*** GIVEN ENTRIES ***
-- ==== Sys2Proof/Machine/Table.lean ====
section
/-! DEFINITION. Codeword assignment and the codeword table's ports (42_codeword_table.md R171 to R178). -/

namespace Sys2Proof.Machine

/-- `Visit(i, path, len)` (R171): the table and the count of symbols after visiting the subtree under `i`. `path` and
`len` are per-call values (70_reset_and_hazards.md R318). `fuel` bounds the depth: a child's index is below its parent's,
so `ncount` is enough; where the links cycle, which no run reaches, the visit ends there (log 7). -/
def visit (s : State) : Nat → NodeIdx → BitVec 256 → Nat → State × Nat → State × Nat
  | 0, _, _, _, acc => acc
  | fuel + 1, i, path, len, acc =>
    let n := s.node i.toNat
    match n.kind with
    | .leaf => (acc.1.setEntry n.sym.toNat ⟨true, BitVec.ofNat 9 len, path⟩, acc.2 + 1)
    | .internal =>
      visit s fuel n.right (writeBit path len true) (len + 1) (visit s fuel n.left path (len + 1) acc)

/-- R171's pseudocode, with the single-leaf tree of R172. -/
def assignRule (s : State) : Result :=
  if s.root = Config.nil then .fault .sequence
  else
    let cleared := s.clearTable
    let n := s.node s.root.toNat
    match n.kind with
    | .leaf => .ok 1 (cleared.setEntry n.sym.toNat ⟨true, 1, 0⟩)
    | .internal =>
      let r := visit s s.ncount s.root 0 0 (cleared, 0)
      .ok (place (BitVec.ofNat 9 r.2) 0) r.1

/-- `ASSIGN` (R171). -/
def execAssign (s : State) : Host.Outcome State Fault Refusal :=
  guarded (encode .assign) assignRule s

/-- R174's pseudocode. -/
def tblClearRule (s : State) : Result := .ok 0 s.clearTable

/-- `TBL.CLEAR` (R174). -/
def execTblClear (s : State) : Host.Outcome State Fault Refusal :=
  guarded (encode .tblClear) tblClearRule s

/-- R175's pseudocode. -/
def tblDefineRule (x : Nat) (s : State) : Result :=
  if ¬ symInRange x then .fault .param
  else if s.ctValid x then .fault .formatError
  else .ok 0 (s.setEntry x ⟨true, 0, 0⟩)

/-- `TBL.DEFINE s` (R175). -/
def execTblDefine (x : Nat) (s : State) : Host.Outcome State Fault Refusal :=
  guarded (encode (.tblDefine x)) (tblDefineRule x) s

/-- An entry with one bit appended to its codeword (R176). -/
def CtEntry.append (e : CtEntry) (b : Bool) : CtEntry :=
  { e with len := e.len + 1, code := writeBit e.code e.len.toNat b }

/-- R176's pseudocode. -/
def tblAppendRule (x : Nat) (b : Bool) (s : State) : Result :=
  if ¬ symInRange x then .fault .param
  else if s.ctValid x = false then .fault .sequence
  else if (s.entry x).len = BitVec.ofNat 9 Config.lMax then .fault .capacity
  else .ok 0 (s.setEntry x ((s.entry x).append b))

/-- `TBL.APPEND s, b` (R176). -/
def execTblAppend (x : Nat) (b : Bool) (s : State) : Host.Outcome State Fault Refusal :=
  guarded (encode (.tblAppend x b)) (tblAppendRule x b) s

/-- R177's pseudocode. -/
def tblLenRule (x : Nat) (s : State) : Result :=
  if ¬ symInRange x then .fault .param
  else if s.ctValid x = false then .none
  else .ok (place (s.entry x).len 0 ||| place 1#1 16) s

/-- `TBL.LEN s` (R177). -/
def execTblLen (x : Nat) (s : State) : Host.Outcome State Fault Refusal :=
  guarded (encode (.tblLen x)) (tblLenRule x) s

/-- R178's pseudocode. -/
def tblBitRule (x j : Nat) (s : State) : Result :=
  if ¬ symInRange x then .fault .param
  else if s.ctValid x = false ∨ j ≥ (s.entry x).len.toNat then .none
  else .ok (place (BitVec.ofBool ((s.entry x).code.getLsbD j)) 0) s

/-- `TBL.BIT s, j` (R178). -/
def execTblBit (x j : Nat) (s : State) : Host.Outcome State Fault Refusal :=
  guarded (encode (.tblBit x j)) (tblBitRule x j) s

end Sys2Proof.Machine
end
*** End of GIVEN ENTRIES ***
WORK ORDER:
Retype, in the same exact form, the lines of the material above from the line holding "else .ok (place (s.entry" through the line holding "def tblBitRule (x".

RESPONSE:
  else .ok (place (s.entry x).len 0 ||| place 1#1 16) s

/-- `TBL.LEN s` (R177). -/
def execTblLen (x : Nat) (s : State) : Host.Outcome State Fault Refusal :=
  guarded (encode (.tblLen x)) (tblLenRule x) s

/-- R178's pseudocode. -/
def tblBitRule (x j : Nat) (s : State) : Result :=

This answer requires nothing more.